-- ==== Sys2Proof/Laws/Stable.lean ====
section
/-! SUPPORT. Laws/Stable.lean: properties of states that every operation keeps, and how folds and choices keep them. -/
namespace Sys2Proof.Machine

/-- A property that no change of registers, counters, memory hierarchy words or answers can break. -/
structure KeepCore (P : State → Prop) : Prop where
  other : ∀ (s : State) (regs_ : Store W64) (force_ : Store W64) (scan_ : Store W64) (live_ : Store W64) (agreed_ : Store W64) (heldLow_ : Store W64) (kevtHeld_ : Option W32) (vrecRead_ : Nat) (frozen_ : List (Nat × Nat × Nat)) (ecc_ : Store Nat) (tlb_ : Store Nat) (tally_ : TallySt) (admitted_ : Store Nat) (squashed_ : Nat) (keeperTrap_ : Option Nat) (msr_ : MsrSt) (lineRuns_ : Store Nat) (mix_ : MixSt) (syncOut_ : Nat) (syncIn_ : Nat) (resp_ : Resp) (out_ : List Out) (fresh_ : Nat), P s →
    P { s with regs := regs_, force := force_, scan := scan_, live := live_, agreed := agreed_, heldLow := heldLow_, kevtHeld := kevtHeld_, vrecRead := vrecRead_, frozen := frozen_, ecc := ecc_, tlb := tlb_, tally := tally_, admitted := admitted_, squashed := squashed_, keeperTrap := keeperTrap_, msr := msr_, lineRuns := lineRuns_, mix := mix_, syncOut := syncOut_, syncIn := syncIn_, resp := resp_, out := out_, fresh := fresh_ }
  push : ∀ {s : State} (w : W64), s.kevq.length < 256 → P s → P { s with kevq := s.kevq ++ [w] }
  pop : ∀ {s : State}, P s → P { s with kevq := s.kevq.drop 1 }

/-- A property that, beside, no change of a unit of work (pipes, queues, engines, panels, streams) can break. -/
structure KeepUnits (P : State → Prop) : Prop where
  other : ∀ (s : State) (regs_ : Store W64) (force_ : Store W64) (scan_ : Store W64) (live_ : Store W64) (agreed_ : Store W64) (heldLow_ : Store W64) (kevtHeld_ : Option W32) (vrecRead_ : Nat) (frozen_ : List (Nat × Nat × Nat)) (ecc_ : Store Nat) (tlb_ : Store Nat) (tally_ : TallySt) (pipes_ : Store PipeSt) (led_ : LedgerSt) (queues_ : Store QueueSt) (admitted_ : Store Nat) (gpu_ : GpuSt) (dmCh_ : Store DmCh) (dmEng_ : Store DmEng) (squashed_ : Nat) (clearing_ : List (Nat × Bool × Nat)) (keeperTrap_ : Option Nat) (msr_ : MsrSt) (panels_ : Store PanelSt) (lineRuns_ : Store Nat) (streams_ : Store StreamSt) (haps_ : Store HapSt) (caps_ : Store CapSt) (mix_ : MixSt) (syncOut_ : Nat) (syncIn_ : Nat) (resp_ : Resp) (out_ : List Out) (fresh_ : Nat), P s →
    P { s with regs := regs_, force := force_, scan := scan_, live := live_, agreed := agreed_, heldLow := heldLow_, kevtHeld := kevtHeld_, vrecRead := vrecRead_, frozen := frozen_, ecc := ecc_, tlb := tlb_, tally := tally_, pipes := pipes_, led := led_, queues := queues_, admitted := admitted_, gpu := gpu_, dmCh := dmCh_, dmEng := dmEng_, squashed := squashed_, clearing := clearing_, keeperTrap := keeperTrap_, msr := msr_, panels := panels_, lineRuns := lineRuns_, streams := streams_, haps := haps_, caps := caps_, mix := mix_, syncOut := syncOut_, syncIn := syncIn_, resp := resp_, out := out_, fresh := fresh_ }
  push : ∀ {s : State} (w : W64), s.kevq.length < 256 → P s → P { s with kevq := s.kevq ++ [w] }
  pop : ∀ {s : State}, P s → P { s with kevq := s.kevq.drop 1 }

/-- A property that, beside, no change of power, boot, harts, Smiser, the non-volatile memory controller or the memory channels can break. -/
structure KeepSys (P : State → Prop) : Prop where
  other : ∀ (s : State) (regs_ : Store W64) (force_ : Store W64) (scan_ : Store W64) (live_ : Store W64) (agreed_ : Store W64) (heldLow_ : Store W64) (kevtHeld_ : Option W32) (vrecRead_ : Nat) (frozen_ : List (Nat × Nat × Nat)) (ecc_ : Store Nat) (tlb_ : Store Nat) (tally_ : TallySt) (admitted_ : Store Nat) (squashed_ : Nat) (boot_ : BootSt) (harts_ : Store HartSt) (keeperTrap_ : Option Nat) (power_ : PowerSt) (sm_ : SmSt) (mem_ : MemSt) (msr_ : MsrSt) (nvm_ : NvmSt) (lineRuns_ : Store Nat) (mix_ : MixSt) (syncOut_ : Nat) (syncIn_ : Nat) (resp_ : Resp) (out_ : List Out) (fresh_ : Nat), P s →
    P { s with regs := regs_, force := force_, scan := scan_, live := live_, agreed := agreed_, heldLow := heldLow_, kevtHeld := kevtHeld_, vrecRead := vrecRead_, frozen := frozen_, ecc := ecc_, tlb := tlb_, tally := tally_, admitted := admitted_, squashed := squashed_, boot := boot_, harts := harts_, keeperTrap := keeperTrap_, power := power_, sm := sm_, mem := mem_, msr := msr_, nvm := nvm_, lineRuns := lineRuns_, mix := mix_, syncOut := syncOut_, syncIn := syncIn_, resp := resp_, out := out_, fresh := fresh_ }
  push : ∀ {s : State} (w : W64), s.kevq.length < 256 → P s → P { s with kevq := s.kevq ++ [w] }
  pop : ∀ {s : State}, P s → P { s with kevq := s.kevq.drop 1 }

/-- A property that no change outside the memories can break. -/
structure Keep (P : State → Prop) : Prop where
  other : ∀ (s : State) (regs_ : Store W64) (force_ : Store W64) (scan_ : Store W64) (live_ : Store W64) (agreed_ : Store W64) (heldLow_ : Store W64) (kevtHeld_ : Option W32) (vrecRead_ : Nat) (frozen_ : List (Nat × Nat × Nat)) (ecc_ : Store Nat) (tlb_ : Store Nat) (tally_ : TallySt) (pipes_ : Store PipeSt) (led_ : LedgerSt) (queues_ : Store QueueSt) (admitted_ : Store Nat) (gpu_ : GpuSt) (dmCh_ : Store DmCh) (dmEng_ : Store DmEng) (squashed_ : Nat) (clearing_ : List (Nat × Bool × Nat)) (boot_ : BootSt) (harts_ : Store HartSt) (keeperTrap_ : Option Nat) (power_ : PowerSt) (sm_ : SmSt) (mem_ : MemSt) (msr_ : MsrSt) (nvm_ : NvmSt) (panels_ : Store PanelSt) (lineRuns_ : Store Nat) (streams_ : Store StreamSt) (haps_ : Store HapSt) (caps_ : Store CapSt) (mix_ : MixSt) (syncOut_ : Nat) (syncIn_ : Nat) (resp_ : Resp) (out_ : List Out) (fresh_ : Nat), P s →
    P { s with regs := regs_, force := force_, scan := scan_, live := live_, agreed := agreed_, heldLow := heldLow_, kevtHeld := kevtHeld_, vrecRead := vrecRead_, frozen := frozen_, ecc := ecc_, tlb := tlb_, tally := tally_, pipes := pipes_, led := led_, queues := queues_, admitted := admitted_, gpu := gpu_, dmCh := dmCh_, dmEng := dmEng_, squashed := squashed_, clearing := clearing_, boot := boot_, harts := harts_, keeperTrap := keeperTrap_, power := power_, sm := sm_, mem := mem_, msr := msr_, nvm := nvm_, panels := panels_, lineRuns := lineRuns_, streams := streams_, haps := haps_, caps := caps_, mix := mix_, syncOut := syncOut_, syncIn := syncIn_, resp := resp_, out := out_, fresh := fresh_ }
  push : ∀ {s : State} (w : W64), s.kevq.length < 256 → P s → P { s with kevq := s.kevq ++ [w] }
  pop : ∀ {s : State}, P s → P { s with kevq := s.kevq.drop 1 }

theorem KeepUnits.toKeepCore {P : State → Prop} (hK : KeepUnits P) : KeepCore P :=
  ⟨fun s regs_ force_ scan_ live_ agreed_ heldLow_ kevtHeld_ vrecRead_ frozen_ ecc_ tlb_ tally_ admitted_ squashed_ keeperTrap_ msr_ lineRuns_ mix_ syncOut_ syncIn_ resp_ out_ fresh_ h => hK.other s regs_ force_ scan_ live_ agreed_ heldLow_ kevtHeld_ vrecRead_ frozen_ ecc_ tlb_ tally_ s.pipes s.led s.queues admitted_ s.gpu s.dmCh s.dmEng squashed_ s.clearing keeperTrap_ msr_ s.panels lineRuns_ s.streams s.haps s.caps mix_ syncOut_ syncIn_ resp_ out_ fresh_ h, hK.push, hK.pop⟩
theorem KeepSys.toKeepCore {P : State → Prop} (hK : KeepSys P) : KeepCore P :=
  ⟨fun s regs_ force_ scan_ live_ agreed_ heldLow_ kevtHeld_ vrecRead_ frozen_ ecc_ tlb_ tally_ admitted_ squashed_ keeperTrap_ msr_ lineRuns_ mix_ syncOut_ syncIn_ resp_ out_ fresh_ h => hK.other s regs_ force_ scan_ live_ agreed_ heldLow_ kevtHeld_ vrecRead_ frozen_ ecc_ tlb_ tally_ admitted_ squashed_ s.boot s.harts keeperTrap_ s.power s.sm s.mem msr_ s.nvm lineRuns_ mix_ syncOut_ syncIn_ resp_ out_ fresh_ h, hK.push, hK.pop⟩
theorem Keep.toKeepUnits {P : State → Prop} (hK : Keep P) : KeepUnits P :=
  ⟨fun s regs_ force_ scan_ live_ agreed_ heldLow_ kevtHeld_ vrecRead_ frozen_ ecc_ tlb_ tally_ pipes_ led_ queues_ admitted_ gpu_ dmCh_ dmEng_ squashed_ clearing_ keeperTrap_ msr_ panels_ lineRuns_ streams_ haps_ caps_ mix_ syncOut_ syncIn_ resp_ out_ fresh_ h => hK.other s regs_ force_ scan_ live_ agreed_ heldLow_ kevtHeld_ vrecRead_ frozen_ ecc_ tlb_ tally_ pipes_ led_ queues_ admitted_ gpu_ dmCh_ dmEng_ squashed_ clearing_ s.boot s.harts keeperTrap_ s.power s.sm s.mem msr_ s.nvm panels_ lineRuns_ streams_ haps_ caps_ mix_ syncOut_ syncIn_ resp_ out_ fresh_ h, hK.push, hK.pop⟩
theorem Keep.toKeepSys {P : State → Prop} (hK : Keep P) : KeepSys P :=
  ⟨fun s regs_ force_ scan_ live_ agreed_ heldLow_ kevtHeld_ vrecRead_ frozen_ ecc_ tlb_ tally_ admitted_ squashed_ boot_ harts_ keeperTrap_ power_ sm_ mem_ msr_ nvm_ lineRuns_ mix_ syncOut_ syncIn_ resp_ out_ fresh_ h => hK.other s regs_ force_ scan_ live_ agreed_ heldLow_ kevtHeld_ vrecRead_ frozen_ ecc_ tlb_ tally_ s.pipes s.led s.queues admitted_ s.gpu s.dmCh s.dmEng squashed_ s.clearing boot_ harts_ keeperTrap_ power_ sm_ mem_ msr_ nvm_ s.panels lineRuns_ s.streams s.haps s.caps mix_ syncOut_ syncIn_ resp_ out_ fresh_ h, hK.push, hK.pop⟩
theorem Keep.toKeepCore {P : State → Prop} (hK : Keep P) : KeepCore P := hK.toKeepUnits.toKeepCore

/-- What a property of states needs so that every command keeps it: it also survives bytes written or dropped, and a reset.
`f_stable` says, for each operation f, under which of these f keeps it. -/
structure Stable (P : State → Prop) : Prop extends Keep P where
  sramWrite : ∀ {s : State} (o : Nat) (b : List Byte), P s → P (s.sramWrite o b)
  dramWrite : ∀ {s : State} (o : Nat) (b : List Byte), P s → P (s.dramWrite o b)
  envWrite : ∀ {s : State} (o : Nat) (b : List Byte), P s → P (s.envWrite o b)
  sramKeep : ∀ (s : State) (f : Nat → Bool), P s → P (s.sramKeep f)
  dramKeep : ∀ (s : State) (f : Nat → Bool), P s → P (s.dramKeep f)
  envKeep : ∀ (s : State) (f : Nat → Bool), P s → P (s.envKeep f)
  lost : ∀ {s t : State}, t.pending = s.pending → (t.kevq = s.kevq ∨ t.kevq = []) → (t.sram = s.sram ∨ t.sram = []) →
    (t.dram = s.dram ∨ t.dram = []) → t.env = s.env → P s → P t

theorem fst_stable {P : State → Prop} {α : Type} {x : State × α} {s : State} {r : α} (e : x = (s, r)) (h : P x.1) : P s := by rw [e] at h; exact h
theorem ite_stable {P : State → Prop} {p : Prop} [Decidable p] {s t : State} (hs : P s) (ht : P t) : P (if p then s else t) := by
  split <;> assumption
theorem ite_fst_stable {P : State → Prop} {α : Type} {p : Prop} [Decidable p] {s t : State × α} (hs : P s.1) (ht : P t.1) :
    P (if p then s else t).1 := by
  split <;> assumption
theorem foldl_stable {P : State → Prop} {β : Type} {f : State → β → State} {l : List β} {s : State} (hs : P s) (hf : ∀ s b, P s → P (f s b)) :
    P (l.foldl f s) := by
  induction l generalizing s with
  | nil => exact hs
  | cons x l ih => exact ih (hf s x hs)
theorem foldl_fst_stable {P : State → Prop} {β γ : Type} {f : State × γ → β → State × γ} {l : List β} {s : State × γ} (hs : P s.1)
    (hf : ∀ s b, P s.1 → P (f s b).1) : P (l.foldl f s).1 := by
  induction l generalizing s with
  | nil => exact hs
  | cons x l ih => exact ih (hf s x hs)
theorem overN_stable {P : State → Prop} {n : Nat} {f : Nat → State → State} {s : State} (hs : P s) (hf : ∀ i s, P s → P (f i s)) : P (overN n f s) :=
  foldl_stable hs (fun s b => hf b s)

end Sys2Proof.Machine
end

▶ What to produce
Take the entries above and copy them exactly from the first line through the line with "(squashed_ : Nat) (keeperTrap_"; leave out every line after it.

▶ Solved exercise
-- ==== Sys2Proof/Laws/Stable.lean ====
section
/-! SUPPORT. Laws/Stable.lean: properties of states that every operation keeps, and how folds and choices keep them. -/
namespace Sys2Proof.Machine

/-- A property that no change of registers, counters, memory hierarchy words or answers can break. -/
structure KeepCore (P : State → Prop) : Prop where
  other : ∀ (s : State) (regs_ : Store W64) (force_ : Store W64) (scan_ : Store W64) (live_ : Store W64) (agreed_ : Store W64) (heldLow_ : Store W64) (kevtHeld_ : Option W32) (vrecRead_ : Nat) (frozen_ : List (Nat × Nat × Nat)) (ecc_ : Store Nat) (tlb_ : Store Nat) (tally_ : TallySt) (admitted_ : Store Nat) (squashed_ : Nat) (keeperTrap_ : Option Nat) (msr_ : MsrSt) (lineRuns_ : Store Nat) (mix_ : MixSt) (syncOut_ : Nat) (syncIn_ : Nat) (resp_ : Resp) (out_ : List Out) (fresh_ : Nat), P s →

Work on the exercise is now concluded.